The 2019 World Indoor Lacrosse Championship (WILC) was the fifth international box lacrosse championship organized by World Lacrosse every four years. It was held 19-28 September 2019 at the Langley Events Centre in Langley, British Columbia, Canada. The winner of the WILC wins the Cockerton Cup, named for All-American lacrosse player Stan Cockerton.

==Venues==
The competition was hosted in two venues in Langley, BC: Langley Events Centre and Aldergrove Credit Union Community Centre.

==Teams==
A record 20 countries competed in the 2019 World Indoor Lacrosse Championships. New entrants included Hong Kong, Costa Rica, Mexico and the Netherlands.

- AUT Austria
- CRC Costa Rica
- ENG England
- FIN Finland
- DEU Germany
- HKG Hong Kong
- IRE Ireland
- ISR Israel
- MEX Mexico
- NED Netherlands
- SER Serbia
- SVK Slovakia
- SWE Sweden
- SUI Switzerland

Source:

== Pool play ==
The teams were divided into four divisions, with the five highest-ranked teams placed in the Blue Division and the others being split into the Yellow, Green, and Orange Divisions.
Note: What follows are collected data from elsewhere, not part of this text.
@[simp ↓] theorem inputReset_view {m : Nat} (h : P.event ||| P.bedrock ||| m = m) (a1) (a2) (s : State) : view m (inputReset a1 a2 s).1 = view m s := by
  refine view_mono h ?_
  unfold inputReset
  try dsimp only
  repeat' first
    | with_reducible rfl
    | with_reducible apply view_ite
    | split
    | simp (disch := decide) only [↓setSf_view, ↓raiseSf_view]

@[simp ↓] theorem resetTry_view {m : Nat} (h : P.event ||| P.bedrock ||| m = m) (a1) (s : State) : view m (resetTry a1 s).1 = view m s := by
  refine view_mono h ?_
  unfold resetTry
  try dsimp only
  repeat' first
    | with_reducible rfl
    | with_reducible apply view_ite
    | split
    | simp (disch := decide) only [↓setSf_view, ↓inputReset_view]
    | (refine (congrArg (fun p => view _ p.1) ‹inputReset _ _ _ = _›).symm.trans ((inputReset_view ?_ _ _ _).trans ?_); decide)

@[simp ↓] theorem resetRefused_view {m : Nat} (h : P.event ||| P.bedrock ||| m = m) (a1) (a2) (s : State) : view m (resetRefused a1 a2 s) = view m s := by
  refine view_mono h ?_
  unfold resetRefused
  try dsimp only
  repeat' first
    | with_reducible rfl
    | with_reducible apply view_ite
    | split
    | simp (disch := decide) only [↓raiseSf_view, ↓setSf_view]

@[simp ↓] theorem sfReset_view {m : Nat} (h : P.event ||| P.bedrock ||| m = m) (a1) (s : State) : view m (sfReset a1 s) = view m s := by
  refine view_mono h ?_
  unfold sfReset
  try dsimp only
  repeat' first
    | with_reducible rfl
    | with_reducible apply view_ite
    | split
    | simp (disch := decide) only [↓resetTry_view, ↓resetRefused_view, ↓setSto_view, ↓raiseSf_view, ↓setSf_view]
    | with_reducible refine (forRange_keeps (view _) (fun _ _ => ?_) _).trans ?_
    | (refine (congrArg (fun p => view _ p.1) ‹resetTry _ _ = _›).symm.trans ((resetTry_view ?_ _ _).trans ?_); decide)

@[simp ↓] theorem evalSf_view {m : Nat} (h : P.event ||| P.bedrock ||| m = m) (a1) (s : State) : view m (evalSf a1 s) = view m s := by
  refine view_mono h ?_
  unfold evalSf
  try dsimp only
  repeat' first
    | with_reducible rfl
    | with_reducible apply view_ite
    | split
    | simp (disch := decide) only [↓sfReset_view, ↓ss1Monitor_view, ↓sfDemand_view]

@[simp ↓] theorem sfWrite_view {m : Nat} (h : P.event ||| P.chs ||| P.points ||| P.axes ||| P.pi ||| m = m) (a1) (a2) (s : State) : view m (sfWrite a1 a2 s) = view m s := by
  refine view_mono h ?_
  unfold sfWrite
  try dsimp only
  repeat' first
    | with_reducible rfl
    | with_reducible apply view_ite
    | split
    | simp (disch := decide) only [↓writeOut_view, ↓instanceDone_view]
    | with_reducible refine (forAll_keeps (view _) (fun _ _ => ?_) _).trans ?_

@[simp ↓] theorem stepToggle_view {m : Nat} (h : P.bedrock ||| m = m) (a1) (a2) (s : State) : view m (stepToggle a1 a2 s) = view m s := by
  refine view_mono h ?_
  unfold stepToggle
  try dsimp only
  repeat' first
    | with_reducible rfl
    | with_reducible apply view_ite
    | split
    | simp (disch := decide) only [↓setBsl_view]

@[simp ↓] theorem bslProduce_view {m : Nat} (h : P.mmp ||| P.bedrock ||| P.can ||| m = m) (a1) (s : State) : view m (bslProduce a1 s) = view m s := by
  refine view_mono h ?_
  unfold bslProduce
  try dsimp only
  repeat' first
    | with_reducible rfl
    | with_reducible apply view_ite
    | split
    | simp (disch := decide) only [↓stepToggle_view, ↓setBsl_view, ↓send_view, ↓canRequest_view]
    | with_reducible refine (forAll_keeps (view _) (fun _ _ => ?_) _).trans ?_

@[simp ↓] theorem uncommissionedTrip_view {m : Nat} (h : P.event ||| P.bedrock ||| m = m) (s : State) : view m (uncommissionedTrip s) = view m s := by
  refine view_mono h ?_
  unfold uncommissionedTrip
  try dsimp only
  repeat' first
    | with_reducible rfl
    | with_reducible apply view_ite
    | split
    | simp (disch := decide) only [↓setBr_view, ↓sfTrip_view, ↓raiseN_view]
    | with_reducible refine (forAll_keeps (view _) (fun _ _ => ?_) _).trans ?_

@[simp ↓] theorem takeReadback_view {m : Nat} (h : P.bedrock ||| m = m) (a1) (s : State) : view m (takeReadback a1 s) = view m s := by
  refine view_mono h ?_
  unfold takeReadback
  try dsimp only
  repeat' first
    | with_reducible rfl
    | with_reducible apply view_ite
    | split
    | simp (disch := decide) only [↓setSto_view]
    | with_reducible refine (forRange_keeps (view _) (fun _ _ => ?_) _).trans ?_

@[simp ↓] theorem safetyCycle_view {m : Nat} (h : P.event ||| P.chs ||| P.points ||| P.div ||| P.axes ||| P.bedrock ||| P.mmpRest ||| P.can ||| P.pi ||| m = m) (a1) (a2) (s : State) : view m (safetyCycle a1 a2 s) = view m s := by
  refine view_mono h ?_
  unfold safetyCycle
  try dsimp only
  repeat' first
    | with_reducible rfl
    | with_reducible apply view_ite
    | split
    | simp (disch := decide) only [↓bslProduce_view, ↓unitEqual_view, ↓takeReadback_view, ↓evalChan_view, ↓evalGroup_view, ↓uncommissionedTrip_view, ↓evalSf_view, ↓groupEntries_view, ↓brLines_view, ↓sfWrite_view, ↓setBr_view]
    | with_reducible refine (forAll_keeps (view _) (fun _ _ => ?_) _).trans ?_
    | with_reducible refine (forRange_keeps (view _) (fun _ _ => ?_) _).trans ?_

@[simp ↓] theorem cycleOverrun_view {m : Nat} (h : P.event ||| P.axes ||| P.bedrock ||| m = m) (a1) (s : State) : view m (cycleOverrun a1 s) = view m s := by
  refine view_mono h ?_
  unfold cycleOverrun
  try dsimp only
  repeat' first
    | with_reducible rfl
    | with_reducible apply view_ite
    | split
    | simp (disch := decide) only [↓raiseN_view, ↓tripAll_view, ↓setBr_view]

@[simp ↓] theorem stoFault_view {m : Nat} (h : P.event ||| P.axes ||| P.bedrock ||| m = m) (a1) (a2) (s : State) : view m (stoFault a1 a2 s) = view m s := by
  refine view_mono h ?_
  unfold stoFault
  try dsimp only
  repeat' first
    | with_reducible rfl
    | with_reducible apply view_ite
    | split
    | simp (disch := decide) only [↓raiseBsl_view, ↓setSto_view, ↓brLines_view, ↓sfTrip_view]
    | with_reducible refine (forAll_keeps (view _) (fun _ _ => ?_) _).trans ?_

@[simp ↓] theorem stoPulse_view {m : Nat} (h : P.event ||| P.axes ||| P.bedrock ||| m = m) (a1) (a2) (a3) (s : State) : view m (stoPulse a1 a2 a3 s) = view m s := by
  refine view_mono h ?_
  unfold stoPulse
  try dsimp only
  repeat' first
    | with_reducible rfl
    | with_reducible apply view_ite
    | split
    | simp (disch := decide) only [↓stoFault_view]

@[simp ↓] theorem startBedrock_view {m : Nat} (h : P.event ||| P.axes ||| P.bedrock ||| m = m) (a1) (s : State) : view m (startBedrock a1 s) = view m s := by
  refine view_mono h ?_
  unfold startBedrock
  try dsimp only
  repeat' first
    | with_reducible rfl
    | with_reducible apply view_ite
    | split
    | simp (disch := decide) only [↓setSf_view, ↓setBsl_view, ↓brLines_view, ↓setBr_view]
    | with_reducible refine (forAll_keeps (view _) (fun _ _ => ?_) _).trans ?_
    | with_reducible refine (forRange_keeps (view _) (fun _ _ => ?_) _).trans ?_

@[simp ↓] theorem resetBedrock_view {m : Nat} (h : P.event ||| P.axes ||| P.bedrock ||| m = m) (s : State) : view m (resetBedrock s) = view m s := by
  refine view_mono h ?_
  unfold resetBedrock
  try dsimp only
  repeat' first
    | with_reducible rfl
    | with_reducible apply view_ite
    | split
    | simp (disch := decide) only [↓tripEvery_view, ↓startBedrock_view, ↓view_bedrock]

theorem execSafetyCycle_view {m : Nat} (h : P.event ||| P.chs ||| P.points ||| P.div ||| P.axes ||| P.bedrock ||| P.mmpRest ||| P.can ||| P.pi ||| m = m) (a1) (a2) (s : State) {t} (e : execSafetyCycle a1 a2 s = .next t) : view m t = view m s := by
  refine view_mono h ?_
  unfold execSafetyCycle at e
  obtain rfl := Host.Outcome.next.inj e
  repeat' first
    | with_reducible rfl
    | with_reducible apply view_ite
    | split
    | simp (disch := decide) only [↓safetyCycle_view]

theorem execBrCycleOverrun_view {m : Nat} (h : P.event ||| P.axes ||| P.bedrock ||| m = m) (a1) (s : State) {t} (e : execBrCycleOverrun a1 s = .next t) : view m t = view m s := by
  refine view_mono h ?_
  unfold execBrCycleOverrun at e
  obtain rfl := Host.Outcome.next.inj e
  repeat' first
    | with_reducible rfl
    | with_reducible apply view_ite
    | split
    | simp (disch := decide) only [↓cycleOverrun_view]

theorem execVoteDiscrepancy_view {m : Nat} (h : P.event ||| P.bedrock ||| m = m) (a1) (s : State) {t} (e : execVoteDiscrepancy a1 s = .next t) : view m t = view m s := by
  refine view_mono h ?_
  unfold execVoteDiscrepancy at e
  obtain rfl := Host.Outcome.next.inj e
  repeat' first
    | with_reducible rfl
    | with_reducible apply view_ite
    | split
    | simp (disch := decide) only [↓voteDiscrepancy_view]

theorem execStoTestPulse_view {m : Nat} (h : P.event ||| P.axes ||| P.bedrock ||| m = m) (a1) (a2) (a3) (s : State) {t} (e : execStoTestPulse a1 a2 a3 s = .next t) : view m t = view m s := by
  refine view_mono h ?_
  unfold execStoTestPulse at e
  obtain rfl := Host.Outcome.next.inj e
  repeat' first
    | with_reducible rfl
    | with_reducible apply view_ite
    | split
    | simp (disch := decide) only [↓stoPulse_view]

theorem execStoChannelFault_view {m : Nat} (h : P.event ||| P.axes ||| P.bedrock ||| m = m) (a1) (a2) (s : State) {t} (e : execStoChannelFault a1 a2 s = .next t) : view m t = view m s := by
  refine view_mono h ?_
  unfold execStoChannelFault at e
  obtain rfl := Host.Outcome.next.inj e
  repeat' first
    | with_reducible rfl
    | with_reducible apply view_ite
    | split
    | simp (disch := decide) only [↓stoFault_view]

theorem execFabricParity_view {m : Nat} (h : P.event ||| P.mod ||| P.hdrs ||| P.chs ||| P.points ||| P.axes ||| P.bedrock ||| P.pool ||| P.pair ||| P.panel ||| m = m) (a1) (a2) (s : State) {t} (e : execFabricParity a1 a2 s = .next t) : view m t = view m s := by
  refine view_mono h ?_
  unfold execFabricParity at e
  obtain rfl := Host.Outcome.next.inj e
  repeat' first
    | with_reducible rfl
    | with_reducible apply view_ite
    | split
    | simp (disch := decide) only [↓faultFn_view, ↓fabricParity_view]

end Sys2Proof.Laws
end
In the Blue Division, the top two teams advanced to the semifinals, the third and fourth teams entered the quarterfinals and the fifth team was placed in the first round of the championship bracket. The first place teams in the Yellow, Green, and Orange Divisions entered the championship bracket, while the other teams were placed in the placement bracket.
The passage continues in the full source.